As Managing Editor of The Wealth Advisor, I recently had the opportunity to sit down with Matt Cohen, Senior ETF Specialist at Principal Asset Management. Our conversation revolved around an often-overlooked yet crucial aspect of portfolio construction: the role of mega-cap stocks in today's market landscape.
Cohen shed light on Principal's innovative approach to mega-cap investing, embodied in their USMC ETF. This fund, priced at a competitive 12 basis points, aims to provide investors with focused exposure to the largest companies in the U.S. market.
Redefining Mega-Cap
Principal defines mega-cap as the top half of the S&P 500 by market valuation. Cohen emphasized that these companies typically boast strong balance sheets, durable earnings, ample liquidity, and significant brand awareness. These characteristics often translate into better downside protection during market turbulence.
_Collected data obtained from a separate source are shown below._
-- ==== Sys2Proof/Laws/Base/Mem.lean ====
section
/-! SUPPORT. The operations of Machine/Mem.lean leave the configuration, the waiting commands and host memory as they are. -/

namespace Sys2Proof.Machine

@[simp] theorem State.wants_base (s : State) (w : Want) : (State.wants s w).base = s.base := by
  unfold State.wants
  repeat' first
    | with_reducible rfl
    | with_reducible assumption
    | with_reducible refine (State.setReads_base _ _).trans ?_
    | with_reducible refine State.foldl_keep (fun s a => ?_) ?_
    | with_reducible refine (State.pair_base (by assumption)).trans ?_
    | (intro x; refine State.step_have (s := s) x ?_ (fun hx => ?_); subst x)
    | intro x
    | (lift_lets -underBinder; intro x; refine State.step_have (s := s) x ?_ (fun hx => ?_); subst x)
    | (lift_lets -underBinder; intro x)
    | with_reducible refine State.ite_keep ?_ ?_
    | split

@[simp] theorem State.resolve_base (s : State) (kind : Nat) (unit : Nat) (tenant : Nat) (tid : Nat) : (State.resolve s kind unit tenant tid).1.base = s.base := by
  unfold State.resolve
  repeat' first
    | with_reducible rfl
    | with_reducible assumption
    | with_reducible refine (State.setTwigs_base _ _).trans ?_
    | with_reducible refine (State.wants_base _ _).trans ?_
    | with_reducible refine (State.pair_base (by assumption)).trans ?_
    | (intro x; refine State.step_have (s := s) x ?_ (fun hx => ?_); subst x)
    | intro x
    | (lift_lets -underBinder; intro x; refine State.step_have (s := s) x ?_ (fun hx => ?_); subst x)
    | (lift_lets -underBinder; intro x)
    | with_reducible refine State.ite_keep ?_ ?_
    | split

@[simp] theorem State.wres_base (s : State) (tenant : Nat) (tid : Nat) : (State.wres s tenant tid).1.base = s.base := by
  unfold State.wres
  repeat' first
    | with_reducible rfl
    | with_reducible assumption
    | with_reducible refine (State.resolve_base _ _ _ _ _).trans ?_
    | with_reducible refine (State.pair_base (by assumption)).trans ?_
    | with_reducible refine State.ite_keep ?_ ?_
    | split

@[simp] theorem State.resolveAll_base (s : State) (tenant : Nat) (x0 : List Nat) : (State.resolveAll s tenant x0).1.base = s.base := by
  induction x0 generalizing s with
  | nil =>
    unfold State.resolveAll
    repeat' first
      | with_reducible rfl
      | with_reducible assumption
      | with_reducible refine (State.wres_base _ _ _).trans ?_
      | with_reducible refine (State.pair_base (by assumption)).trans ?_
      | with_reducible refine State.ite_keep ?_ ?_
      | split
  | cons a l ih =>
    unfold State.resolveAll
    repeat' first
      | with_reducible rfl
      | with_reducible assumption
      | with_reducible refine (ih _).trans ?_
      | with_reducible refine (State.wres_base _ _ _).trans ?_
      | with_reducible refine (State.pair_base (by assumption)).trans ?_
      | with_reducible refine State.ite_keep ?_ ?_
      | split

@[simp] theorem State.access_base (s : State) (o : ReqOwner) (a : Nat) (n : Nat) (attr : Nat) (tenant : Nat) (data : Option (List Nat)) (p : Bool) : (State.access s o a n attr tenant data p).base = s.base := by
  unfold State.access
  repeat' first
    | with_reducible rfl
    | with_reducible assumption
    | with_reducible refine (State.request_base _ _).trans ?_
    | with_reducible refine State.foldl_keep (fun s a => ?_) ?_
    | with_reducible refine (State.pair_base (by assumption)).trans ?_
    | with_reducible refine State.ite_keep ?_ ?_
    | split

@[simp] theorem State.readBeats_base (s : State) (o : ReqOwner) (bs : List Nat) (attr : Nat) (tenant : Nat) : (State.readBeats s o bs attr tenant).base = s.base := by
  unfold State.readBeats
  repeat' first
    | with_reducible rfl
    | with_reducible assumption
    | with_reducible refine (State.access_base _ _ _ _ _ _ _ _).trans ?_
    | with_reducible refine State.foldl_keep (fun s a => ?_) ?_
    | with_reducible refine (State.pair_base (by assumption)).trans ?_
    | with_reducible refine State.ite_keep ?_ ?_
    | split

@[simp] theorem State.writeSet_base (s : State) (o : ReqOwner) (m : List (Nat × Nat)) (attr : Nat) (tenant : Nat) (p : Bool) : (State.writeSet s o m attr tenant p).base = s.base := by
  unfold State.writeSet
  repeat' first
    | with_reducible rfl
    | with_reducible assumption
    | with_reducible refine (State.access_base _ _ _ _ _ _ _ _).trans ?_
    | with_reducible refine State.foldl_keep (fun s a => ?_) ?_
    | with_reducible refine (State.pair_base (by assumption)).trans ?_
    | with_reducible refine State.ite_keep ?_ ?_
    | split

theorem andThen_base {α β : Type} {p : Chked α} {k : State → α → Chked β} {s : State} (hp : p.1.base = s.base)
    (hk : ∀ t a, (k t a).1.base = t.base) : (andThen p k).1.base = s.base := by
  unfold andThen
  split
  · exact hp
  · exact (hk _ _).trans hp

@[simp] theorem State.updWalk_base (s : State) (id : Nat) (f : WalkRt → WalkRt) : (State.updWalk s id f).base = s.base := by rfl

@[simp] theorem State.staleWalks_base (s : State) (p : Nat → Bool) : (State.staleWalks s p).base = s.base := by rfl

@[simp] theorem guardC_base (s : State) (bad : Bool) (code : Nat) : (guardC s bad code).1.base = s.base := by
  unfold guardC
  repeat' first
    | with_reducible rfl
    | with_reducible assumption
    | with_reducible refine State.foldl_keep (fun s a => ?_) ?_
    | with_reducible refine (State.pair_base (by assumption)).trans ?_
    | (intro x; refine State.step_have (s := s) x ?_ (fun hx => ?_); subst x)
    | intro x
    | (lift_lets -underBinder; intro x; refine State.step_have (s := s) x ?_ (fun hx => ?_); subst x)
    | (lift_lets -underBinder; intro x)
    | with_reducible refine State.ite_keep ?_ ?_
    | split

@[simp] theorem State.readAll_base (s : State) (l : List (Nat × Nat)) (attr : Nat) (tenant : Nat) : (State.readAll s l attr tenant).1.base = s.base := by
  unfold State.readAll
  repeat' first
    | with_reducible rfl
    | with_reducible assumption
    | with_reducible refine (State.wants_base _ _).trans ?_
    | with_reducible refine State.foldl_keep (fun s a => ?_) ?_
    | with_reducible refine (State.pair_base (by assumption)).trans ?_
    | (intro x; refine State.step_have (s := s) x ?_ (fun hx => ?_); subst x)
    | intro x
    | (lift_lets -underBinder; intro x; refine State.step_have (s := s) x ?_ (fun hx => ?_); subst x)
    | (lift_lets -underBinder; intro x)
    | with_reducible refine State.ite_keep ?_ ?_
    | split

@[simp] theorem State.readC_base (s : State) (a : Nat) (n : Nat) (attr : Nat) (tenant : Nat) : (State.readC s a n attr tenant).1.base = s.base := by
  unfold State.readC
  repeat' first
    | with_reducible rfl
    | with_reducible assumption
    | with_reducible refine (State.readAll_base _ _ _ _).trans ?_
    | with_reducible refine State.foldl_keep (fun s a => ?_) ?_
    | with_reducible refine andThen_base ?_ (fun s a => ?_)
    | with_reducible refine (State.pair_base (by assumption)).trans ?_
    | (intro x; refine State.step_have (s := s) x ?_ (fun hx => ?_); subst x)
    | intro x
    | (lift_lets -underBinder; intro x; refine State.step_have (s := s) x ?_ (fun hx => ?_); subst x)
    | (lift_lets -underBinder; intro x)
    | with_reducible refine State.ite_keep ?_ ?_
    | split

@[simp] theorem State.walkEnd_base (s : State) (w : WalkRt) (ent : Option TmEntry) (code : Nat) : (State.walkEnd s w ent code).base = s.base := by
  unfold State.walkEnd
  repeat' first
    | with_reducible rfl
    | with_reducible assumption
    | with_reducible refine (State.setReads_base _ _).trans ?_
    | with_reducible refine (State.bump_base _ _ _ _ _).trans ?_
    | with_reducible refine (State.setTwigs_base _ _).trans ?_
    | with_reducible refine State.foldl_keep (fun s a => ?_) ?_
    | with_reducible refine (State.pair_base (by assumption)).trans ?_
    | (intro x; refine State.step_have (s := s) x ?_ (fun hx => ?_); subst x)
    | intro x
    | (lift_lets -underBinder; intro x; refine State.step_have (s := s) x ?_ (fun hx => ?_); subst x)
    | (lift_lets -underBinder; intro x)
    | with_reducible refine State.ite_keep ?_ ?_
    | split

@[simp] theorem State.walkStep_base (s : State) (id : Nat) : (State.walkStep s id).base = s.base := by
  unfold State.walkStep
  repeat' first
    | with_reducible rfl
    | with_reducible assumption
    | with_reducible refine (State.walkEnd_base _ _ _ _).trans ?_
    | with_reducible refine (State.updWalk_base _ _ _).trans ?_
    | with_reducible refine (State.access_base _ _ _ _ _ _ _ _).trans ?_
    | with_reducible refine State.foldl_keep (fun s a => ?_) ?_
    | with_reducible refine (State.pair_base (by assumption)).trans ?_
    | (intro x; refine State.step_have (s := s) x ?_ (fun hx => ?_); subst x)
    | intro x
    | (lift_lets -underBinder; intro x; refine State.step_have (s := s) x ?_ (fun hx => ?_); subst x)
    | (lift_lets -underBinder; intro x)
    | with_reducible refine State.ite_keep ?_ ?_
    | split

@[simp] theorem State.walkPump_base (s : State) : (State.walkPump s).base = s.base := by
  unfold State.walkPump
  repeat' first
    | with_reducible rfl
    | with_reducible assumption
    | with_reducible refine (State.updWalk_base _ _ _).trans ?_
    | with_reducible refine (State.walkStep_base _ _).trans ?_
    | with_reducible refine State.foldl_keep (fun s a => ?_) ?_
    | with_reducible refine (State.pair_base (by assumption)).trans ?_
    | (intro x; refine State.step_have (s := s) x ?_ (fun hx => ?_); subst x)
    | intro x
    | (lift_lets -underBinder; intro x; refine State.step_have (s := s) x ?_ (fun hx => ?_); subst x)
    | (lift_lets -underBinder; intro x)
    | with_reducible refine State.ite_keep ?_ ?_
    | split

@[simp] theorem State.ask_base (s : State) (a : Act) (w : Want) : (State.ask s a w).base = s.base := by
  unfold State.ask
  repeat' first
    | with_reducible rfl
    | with_reducible assumption
    | with_reducible refine (State.updWalk_base _ _ _).trans ?_
    | with_reducible refine (State.setReads_base _ _).trans ?_
    | with_reducible refine (State.bump_base _ _ _ _ _).trans ?_
    | with_reducible refine (State.walkPump_base _).trans ?_
    | with_reducible refine (State.readBeats_base _ _ _ _ _).trans ?_
    | with_reducible refine State.foldl_keep (fun s a => ?_) ?_
    | with_reducible refine (State.pair_base (by assumption)).trans ?_
    | (intro x; refine State.step_have (s := s) x ?_ (fun hx => ?_); subst x)
    | intro x
    | (lift_lets -underBinder; intro x; refine State.step_have (s := s) x ?_ (fun hx => ?_); subst x)
    | (lift_lets -underBinder; intro x)
    | with_reducible refine State.ite_keep ?_ ?_
    | split

@[simp] theorem State.forget_base (s : State) (p : Act → Bool) : (State.forget s p).base = s.base := by
  unfold State.forget
  repeat' first
    | with_reducible rfl
    | with_reducible refine (State.giveUp_base _ _).trans ?_
    | with_reducible refine (State.setReads_base _ _).trans ?_
    | (lift_lets -underBinder; intro x; refine State.step_have (s := s) x ?_ (fun hx => ?_); subst x)
    | (lift_lets -underBinder; intro x)
    | with_reducible refine State.ite_keep ?_ ?_

theorem State.acting_base (s : State) (a : Act) : (s.acting a).base = s.base := State.setReads_base _ _

theorem State.did_base (t s : State) (a : Act) : (t.did s a).base = t.base := (State.setReads_base _ _).trans (State.forget_base _ _)

theorem State.readN_base {ε : Type} {a : Act} {f : State → State × ε} (hf : ∀ t, (f t).1.base = t.base) (n : Nat) (s : State) :
    (State.readN a f n s).1.base = s.base := by
  induction n generalizing s with
  | zero => rfl
  | succ n ih =>
    unfold State.readN
    dsimp only
    split
    · exact (State.did_base _ _ _).trans ((hf _).trans (State.acting_base _ _))
    · split
      · exact (ih _).trans (State.ask_base _ _ _)
      · exact State.ask_base _ _ _

/-- What an act and what follows it keep, its reads keep. -/
theorem State.readThen_from {ε : Type} {a : Act} {f : State → State × ε} {k : State → ε → State} {u s : State} (hf : ∀ t, (f t).1.base = t.base)
    (hk : ∀ t x, t.base = s.base → (k t x).base = s.base) (hu : u.base = s.base) : (u.readThen a f k).base = s.base := by
  have h := State.readN_base (a := a) hf 512 u
  unfold State.readThen
  split <;> rename_i e <;> rw [e] at h
  · exact hk _ _ (h.trans hu)
  · exact h.trans hu

theorem State.readThen_keep {ε : Type} {a : Act} {f : State → State × ε} {k : State → ε → State} {u s : State} (hf : ∀ t, (f t).1.base = t.base)
    (hk : ∀ t x, (k t x).base = t.base) (hu : u.base = s.base) : (u.readThen a f k).base = s.base :=
  State.readThen_from hf (fun t x h => (hk t x).trans h) hu

theorem State.reading_keep {a : Act} {f : State → State} {u s : State} (hf : ∀ t, (f t).base = t.base) (hu : u.base = s.base) :
    (u.reading a f).base = s.base := State.readThen_keep (f := fun s => (f s, ())) hf (fun _ _ => rfl) hu

end Sys2Proof.Machine
end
"Our belief is these companies have strong balance sheets, durable earnings, ample liquidity, and most importantly brand awareness," Cohen explained. "We think you should be overweight some of these names because of the quality characteristics and, more importantly, potentially over those last three decades that downside protection they offer."
The USMC Approach
The USMC ETF takes an intriguing approach to portfolio construction. It includes the top 42 companies by market cap but employs an equal-weight methodology with a twist. The top 10% of holdings (currently Apple and Microsoft) are market-cap weighted to avoid unintended risk, while the remaining positions are equal-weighted with slight tilts based on financial strength and volatility metrics.
This methodology allows the fund to capture the stability of mega-caps while potentially enhancing returns through rebalancing. Cohen cited Nvidia as an example, explaining how the fund's active management component allowed them to take profits during the stock's remarkable run-up.
Addressing Common Pitfalls
One of the most compelling aspects of our discussion was Cohen's insight into common portfolio construction mistakes. He pointed out that many large-cap managers inadvertently underweight mega-cap stocks in favor of mid-cap names. In fact, Cohen noted that on average, 20% of large-cap blend managers' portfolios consist of mid-cap stocks.
This style drift can lead to unintended risk and potentially suboptimal performance. The USMC ETF aims to solve this problem by providing pure mega-cap exposure, allowing advisors to precisely control their large-cap allocation.
The New Core?
As our conversation progressed, it became clear that Cohen views USMC as a potential core holding for many portfolios. When asked about allocation strategies, he suggested that USMC could comprise anywhere from 25% to 40% of a total portfolio, or about 50% of the large-cap allocation, depending on individual circumstances.
"I don't think our compliance department would want me to put a number on it," Cohen said, "but I would say it ultimately should be 50% of your large-cap portfolio."
This aggressive stance underscores Principal's confidence in the mega-cap thesis. It's worth noting that while this allocation suggestion is intriguing, advisors should always consider their clients' individual needs and risk tolerances when making portfolio decisions.
Beyond Performance: A Fee Management Tool
One of the most compelling arguments for USMC is its role in overall portfolio fee management. At just 12 basis points, it's priced competitively with passive index funds while offering an active management component.
Cohen suggested that advisors could use USMC to bring down the overall fee structure of their portfolios, freeing up "fee budget" for more expensive allocations like alternatives, international stocks, or small-caps.